### Entries provided:
-- ==== Sys2Proof/Machine/RegRead.lean ====
section
/-!
DEFINITION. Sys2Proof/Machine/RegRead.lean: reads over the bus: registers as they read (R5–R9), the registers that
show live values, snapshots, queues and memories.
-/

namespace Sys2Proof.Machine

/-! ## Wide quantities -/

/-- Whether a register is a 48-bit counter (R135). -/
def isCounter (r : Reg) : Bool :=
  match r with
  | .WELT_CORR_CNT | .WELT_REPLAY_CNT | .LRX_SIG_LOSS_CNT | .LRX_CDR_UNLOCK_CNT | .LRX_CAL_ABORT_CNT
  | .LTX_CLIP_CNT | .LTX_CAL_ABORT_CNT | .LTX_LB_SLIP_CNT | .LTX_CHK_ERR_CNT | .LTX_CHK_SYM_CNT | .RACK_CYC_CNT
  | .RACK_DUTY_GATED_CNT | .RACK_BANK_CONF_CNT | .RACK_BUS_WAIT_CNT | .RACK_SLOT_RET_CNT | .RACK_SLOT_WASTE_CNT
  | .RACK_SLOT_FRONT_CNT | .RACK_SLOT_BACK_CNT | .RACK_YIELD_CNT | .RACK_TW_OVR_CNT | .CNT_VAL | .FEC_LCW_CNT
  | .FEC_LCW_CORR_CNT | .FEC_LCW_UNCORR_CNT | .FEC_LSYM_CORR_CNT | .FEC_LCW_HIST_CNT | .FEC_LL_SYM_CNT
  | .FEC_INNER_CORR_CNT | .FEC_INNER_UNCORR_CNT | .FEC_AM_LOSS_CNT | .FEC_HCW_CNT | .FEC_HCW_CORR_CNT
  | .FEC_HCW_UNCORR_CNT | .FEC_HSYM_CORR_CNT | .FEC_HL_SYM_CNT | .FEC_SKEW_OVER_CNT | .FEC_SLIP_CNT
  | .FEC_WAKE_DROP_CNT | .FEC_RA_ADJ_CNT | .FEC_FRAME_CNT | .FEC_FCS_ERR_CNT | .HL_SIG_LOSS_CNT
  | .HL_CDR_UNLOCK_CNT | .HL_CHK_ERR_CNT | .HL_CHK_SYM_CNT | .HL_LB_SLIP_CNT | .HL_WAKE_CNT | .INS_TX_FRAME_CNT
  | .INS_RX_FRAME_CNT | .INS_CRC_ERR_CNT | .INS_HDR_ERR_CNT | .INS_SYNC_CAPTURED_CNT | .INS_LOCK_LOSS_CNT
  | .INS_MSG_RETX_CNT | .INS_MSG_FAIL_CNT | .INS_RX_DROP_CNT | .TIME_ALIGN_LOSS_CNT | .TIME_STEP_CNT
  | .TIME_TODRX_ERR_CNT | .TIME_CORR_CNT | .TIME_CTX_ALLOC_CNT | .TIME_CTX_EXPIRE_CNT | .TIME_CTX_EVICT_CNT
  | .TIME_ORPHAN_CNT | .TIME_DISCARD_CNT | .TIME_RES_CHECK_CNT | .TIME_CF_SAT_CNT | .MON_SKIP_CNT
  | .MON_CHK_FAIL_CNT | .MBX_TIMEOUT_CNT | .MBX_DB_REJ_CNT | .HIF_ACCESS_CNT | .HIF_SPI_OVR_CNT
  | .SEC_AUTH_FAIL_CNT | .MEM_CORR_CNT | .MEM_UNCORR_CNT | .EVR_DROP_CNT | .PWR_FASTOFF_CNT | .PWR_RETRY_CNT
  | .THM_THROT_CNT => true
  | _ => false

/-- How many 32-bit words a register has. -/
def Reg.words (r : Reg) : Nat :=
  match r with
  | .CNT_RD_T_FIRST | .CNT_RD_T_LAST | .CNT_RES | .TGT_LOOP_INTEG | .MON_OD_RES | .MON_CH_VAL | .SEC_UID
  | .EVR_BAD_SEG | .PWR_LIFE | .PWR_ONTIME => 2
  | .INS_TX_TS | .INS_RX_TS | .TIME_TOD | .TIME_PPS_IN_TS => 3
  | .RACK_TAG_REC | .TIME_TSQ_ENTRY | .SEC_DBG_NONCE => 4
  | .EVR_WIN | .EVR_EMG => 8
  | _ => if isCounter r then 2 else 1

/-- Word `n` of a wide quantity. -/
def wideWord (x : Wide) (n : Nat) : W32 := x.extractLsb' (32 * n) 32

/-- A counter of a port's shadow bank (R164), or a wide quantity as it stands. -/
def State.wideNow (s : State) (k : RKey) (shadow : Bool) : Wide :=
  if isCounter k.reg then
    (if shadow then lookup 0 k s.shadow else s.cnt k.reg k.u k.i).setWidth 256
  else
    match k.reg with
    | .TIME_TOD => BitVec.ofNat 256 (todBits (s.clock k.u).acc)
    | .SEC_UID => Config.uid.setWidth 256
    | r => s.wide r k.u k.i

/-! ## Registers that show what is elsewhere -/

/-- Whether an enabled cause of a unit is set. -/
def State.pends (s : State) (cause en : Reg) (u : Nat := 0) : Bool := (s.reg cause u &&& s.reg en u) != 0

/-- Whether a subsystem is pending on MGMT (R3, R37, R328). -/
def State.localPends (s : State) (n : Nat) : Bool :=
  match n with
  | 0x01 => s.pends .PWR_CAUSE .PWR_EN
  | 0x02 => s.pends .THM_CAUSE .THM_EN
  | 0x03 => s.pends .MEM_CAUSE .MEM_EN
  | 0x0B => s.pends .TGT_CAUSE .TGT_EN
  | 0x0C => s.pends .CDAC_CAUSE .CDAC_EN
  | 0x0D => s.pends .MON_CAUSE .MON_EN
  | 0x0E => s.pends .MBX_CAUSE .MBX_EN || s.pends .HIF_CAUSE .HIF_EN
  | 0x0F => s.pends .SEC_CAUSE .SEC_EN
  | 0x12 => s.pends .EVR_CAUSE .EVR_EN
  | 0x13 => s.pends .CNT_CAUSE .CNT_EN
  | 0x14 => s.pends .CLK_CAUSE .CLK_EN
  | _ => false

/-- MGMT_IRQ_LOCAL. -/
def State.irqLocal (s : State) : W32 := BitVec.ofNat 32 (bitsWhere s.localPends 22)

/-- MGMT_IRQ_TOP (R37). -/
def State.irqTop (s : State) : W32 := s.irqLocal ||| s.reg .MGMT_IRQ_CORE_A ||| s.reg .MGMT_IRQ_CORE_B

/-- Whether INT_N is asserted (R37). -/
def State.intN (s : State) : Bool := (s.irqTop &&& s.reg .MGMT_IRQ_TOP_EN) != 0

/-- Whether a subsystem is pending on a core die: the OR of its enabled cause bits there. -/
def State.corePends (s : State) (d n : Nat) : Bool :=
  match n with
  | 0x03 => s.pends .MEM_CAUSE .MEM_EN d
  | 0x04 => (List.range' (4 * (d - 1)) 4).any (fun k => s.pends .LRX_CAUSE .LRX_EN k)
  | 0x05 => (List.range' (4 * (d - 1)) 4).any (fun k => s.pends .LTX_CAUSE .LTX_EN k)
  | 0x06 => (List.range' (32 * (d - 1)) 32).any (fun r => s.pends .RACK_CAUSE .RACK_EN r)
  | 0x07 => s.pends .FEC_CAUSE .FEC_EN d
  | 0x08 => (List.range' (8 * (d - 1)) 8).any (fun j => s.pends .HL_CAUSE .HL_EN j)
  | 0x09 => s.pends .INS_CAUSE .INS_IRQ_EN d
  | 0x0A => s.pends .TIME_CAUSE .TIME_EN d
  | 0x10 => s.pends .WELT_CAUSE .WELT_EN d
  | 0x11 => s.pends .CAL_CAUSE .CAL_EN d
  | 0x13 => s.pends .CNT_DIE_CAUSE .CNT_DIE_EN d
  | 0x14 => s.pends .CLK_CAUSE .CLK_EN d
  | _ => false

/-- RACK_LAST_PC_l. -/
def State.lastPc (s : State) (r l : Nat) : W32 :=
  let y := s.last r l
  BitVec.ofNat 32 (y.pc.toNat + 0x10000 * b2n (!y.super) + 0x20000 * b2n y.yielding + 0x40000 * b2n (s.lastHalted r l))

/-- The unit number of a register as a master sees it: the recorder's cursor registers are one set per master (R386). -/
def masterUnit (m : Master) (k : RKey) : Nat :=
  match k.reg with
  | .EVR_CURSOR | .EVR_WIN_CTL | .EVR_WIN_STAT => srcId m
  | _ => k.u

/-- A 32-bit register as a master reads it. -/
def State.regNow (s : State) (m : Master) (k : RKey) : W32 :=
  match k.reg with
  | .MGMT_IRQ_TOP => s.irqTop
  | .MGMT_IRQ_LOCAL => s.irqLocal
  | .MGMT_IRQ_INTN => BitVec.ofNat 32 (b2n s.intN)
  | .RACK_LAST_PC => s.lastPc k.u k.i
  | .LRX_SNR => if s.flag LRX_STAT.CDR_LOCK k.u then s.reg .LRX_SNR k.u else 0
  | .HL_CFG => setBits (s.reg .HL_CFG k.u) HL_CFG.DOZE_OK.lo 1 (b2n (s.dozeOk k.u))
  | .PWR_AVS_V0 => Config.avsV0.setWidth 32
  | .PWR_WEAR_VAL => BitVec.ofNat 32 (s.wearVal (s.fld PWR_WEAR_SEL.ISLAND))
  | .MON_CH_STAT => s.chStat k.i
  | .MON_OD_REQ => s.odRead (srcId m)
  | r => s.reg r (masterUnit m k) k.i

/-! ## Snapshots and queues (R8–R10, R386) -/

/-- A master's snapshot of a wide quantity, or of a shadow counter; 0 where it has never read the lowest word. -/
def State.snap (s : State) (m : Master) (k : RKey) (shadow : Bool) : Wide :=
  match s.snaps.find? (fun x => x.master == m && x.key == k && x.shadow == shadow) with
  | some x => x.words
  | none => 0

/-- Latch a master's snapshot. -/
def State.setSnap (s : State) (m : Master) (k : RKey) (shadow : Bool) (w : Wide) : State :=
  { s with snaps := ⟨m, k, shadow, w⟩ :: s.snaps.filter (fun x => !(x.master == m && x.key == k && x.shadow == shadow)) }

/-- Take the oldest entry of a queue register; 0 from an empty queue. -/
def State.takeEntry (s : State) (k : RKey) : Wide × State :=
  if k.reg = .RACK_TAG_REC then
    let q := s.rackOf k.u
    (q.tags.headD 0, (s.setRack k.u { q with tags := q.tags.drop 1 }).put RACK_TAG_STAT.COUNT (q.tags.length - 1) k.u)
  else
    let q := s.time.tsq.getD k.u []
    (q.headD 0, ({ s with time := { s.time with tsq := s.time.tsq.set k.u (q.drop 1) } }).put TIME_TSQ_STAT.COUNT
      (q.length - 1) k.u)

/-- Whether a register is a queue register (R9). -/
def isQueue (r : Reg) : Bool := r = .RACK_TAG_REC || r = .TIME_TSQ_ENTRY

/-- What a read of the lowest word of a wide quantity latches. -/
def State.lowLatch (s : State) (m : Master) (k : RKey) (shadow : Bool) : Wide × State :=
  if isQueue k.reg then s.takeEntry k
  else if k.reg = .EVR_WIN then s.winLatch m
  else (s.wideNow k shadow, s)

/-- A 32-bit read of word `n` of a wide quantity. -/
def State.readWide (s : State) (m : Master) (k : RKey) (n : Nat) (shadow : Bool) : W32 × State :=
  if n = 0 then
    let (w, s) := s.lowLatch m k shadow
    (wideWord w 0, s.setSnap m k shadow w)
  else (wideWord (s.snap m k shadow) n, s)

/-- A READ64 of the two lowest words of a wide quantity: its words as they stand, without a snapshot, but for a queue
register, whose oldest entry it takes (R9, R140). -/
def State.readLow64 (s : State) (m : Master) (k : RKey) (shadow : Bool) : W64 × State :=
  let both (w : Wide) : W64 := wideWord w 1 ++ wideWord w 0
  if isQueue k.reg then
    let (w, s) := s.takeEntry k
    (both w, s.setSnap m k shadow w)
  else if k.reg = .EVR_WIN then
    let (_, w, s) := s.evrLatch (s.reg .EVR_CURSOR (srcId m)).toNat
    (both w, s)
  else (both (s.wideNow k shadow), s)

/-! ## Registers -/

/-- Whether an offset of a FEC block lies in a port's shadow bank (R164), and the offset of the live register there. -/
def shadowOff (b : Block) (off : Nat) : Bool × Nat :=
  match b with
  | .fec _ =>
    if 0x1000 ≤ off ∧ off < 0x5000 ∧ 0x800 ≤ off % 0x1000 then (true, off - 0x800) else (false, off)
  | _ => (false, off)

/-- The register at an offset of a block, its word, and whether it is a shadow counter. -/
def busReg (b : Block) (off : Nat) : Option (RKey × Nat × Bool) :=
  let (sh, o) := shadowOff b off
  match b.regAt o with
  | some (k, n) => if sh ∧ isCounter k.reg = false then none else some (k, n, sh)
  | none => none

/-- A 32-bit register read (R7): WO bits read 0, RC bits clear once read. Reserved offsets read 0 (R6). -/
def State.readReg (s : State) (m : Master) (b : Block) (off : Nat) : W32 × State :=
  match busReg b off with
  | none => (0, s)
  | some (k, n, sh) =>
    if k.reg.words = 1 then
      let v := s.regNow m k &&& ~~~ k.reg.access.wo
      let rc := k.reg.access.rc
      (v, if rc = 0 then s else s.setReg k.reg (s.reg k.reg k.u k.i &&& ~~~ rc) k.u k.i)
    else s.readWide m k n sh

/-- One half of a READ64 whose address is not the lowest word of a wide quantity: an upper word comes from the snapshot, a
lowest word as it stands and without a latch, since no READ64 but that of a queue register changes a snapshot (R9). -/
def State.readHalf (s : State) (m : Master) (b : Block) (off : Nat) : W32 × State :=
  match busReg b off with
  | some (k, 0, sh) => if k.reg.words = 1 then s.readReg m b off else (wideWord (s.wideNow k sh) 0, s)
  | some (k, n, sh) => (wideWord (s.snap m k sh) n, s)
  | none => (0, s)

/-- A READ64 of registers (R5): the two words at its address and at its address + 4, at one instant. -/
def State.readReg64 (s : State) (m : Master) (b : Block) (off : Nat) : W64 × State :=
  match busReg b off with
  | some (k, 0, sh) =>
    if k.reg.words = 1 then
      let (lo, s) := s.readHalf m b off
      let (hi, s) := s.readHalf m b (off + 4)
      (hi ++ lo, s)
    else s.readLow64 m k sh
  | _ =>
    let (lo, s) := s.readHalf m b off
    let (hi, s) := s.readHalf m b (off + 4)
    (hi ++ lo, s)

/-! ## Memories (R5, R21, R134, R160) -/

/-- How the locations of a memory or window are read: 64-bit words, or locations of 4 bytes that are one native word
each. -/
inductive MemKind where
  | words | locs
  deriving DecidableEq, Repr

/-- Whether an offset of a block lies in one of its memories or memory windows. -/
def memKind (b : Block) (off : Nat) : Option MemKind :=
  match b with
  | .rom | .sram | .mram | .pool _ => some .words
  | .mbx => if 0x2000 ≤ off ∧ off < 0x6000 then some .words else none
  | .ins _ => if 0x8000 ≤ off ∧ off < 0xC000 then some .words else none
  | .rack _ =>
    if off < 0x10000 then none
    else if off < 0x20000 then some .words
    else if off < 0x32000 then some .locs
    else none
  | .line _ => if 0x4000 ≤ off ∧ off < 0x4400 then some .locs else none
  | .host _ => if 0x1000 ≤ off ∧ off < 0x1100 then some .locs else none
  | _ => none

/-- A read of a 64-bit memory word by a master. The boot ROM is no protected memory. -/
def State.readMem (s : State) (m : Master) (b : Block) (a : Nat) : Option W64 × State :=
  if b = .rom then (some (dataOf (s.word a)), s) else s.readWord a (srcId m) kindRead

/-- The data of a 32-bit read of a memory. -/
def State.readMem32 (s : State) (m : Master) (b : Block) (k : MemKind) (a : Nat) : Option W32 × State :=
  match k with
  | .locs =>
    let (x, s) := s.readMem m b (a / 4 * 4)
    (x.map (fun d => d.extractLsb' 0 32), s)
  | .words =>
    let (x, s) := s.readMem m b (a / 8 * 8)
    (x.map (fun d => d.extractLsb' (8 * (a % 8)) 32), s)

/-- The data of a 64-bit read of a memory. -/
def State.readMem64 (s : State) (m : Master) (b : Block) (k : MemKind) (a : Nat) : Option W64 × State :=
  match k with
  | .words => s.readMem m b a
  | .locs =>
    let (x, s) := s.readMem32 m b k a
    let (y, s) := s.readMem32 m b k (a + 4)
    match x, y with
    | some lo, some hi => (some (hi ++ lo), s)
    | _, _ => (none, s)

end Sys2Proof.Machine
end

### Work instructions:
In the records above, the line with "MGMT_IRQ_TOP (R37). -/" marks the start and the line with "def State.intN (s" marks the end; copy that stretch exactly, both lines included, and nothing else.

### Response area:
/-- MGMT_IRQ_TOP (R37). -/
def State.irqTop (s : State) : W32 := s.irqLocal ||| s.reg .MGMT_IRQ_CORE_A ||| s.reg .MGMT_IRQ_CORE_B

/-- Whether INT_N is asserted (R37). -/
def State.intN (s : State) : Bool := (s.irqTop &&& s.reg .MGMT_IRQ_TOP_EN) != 0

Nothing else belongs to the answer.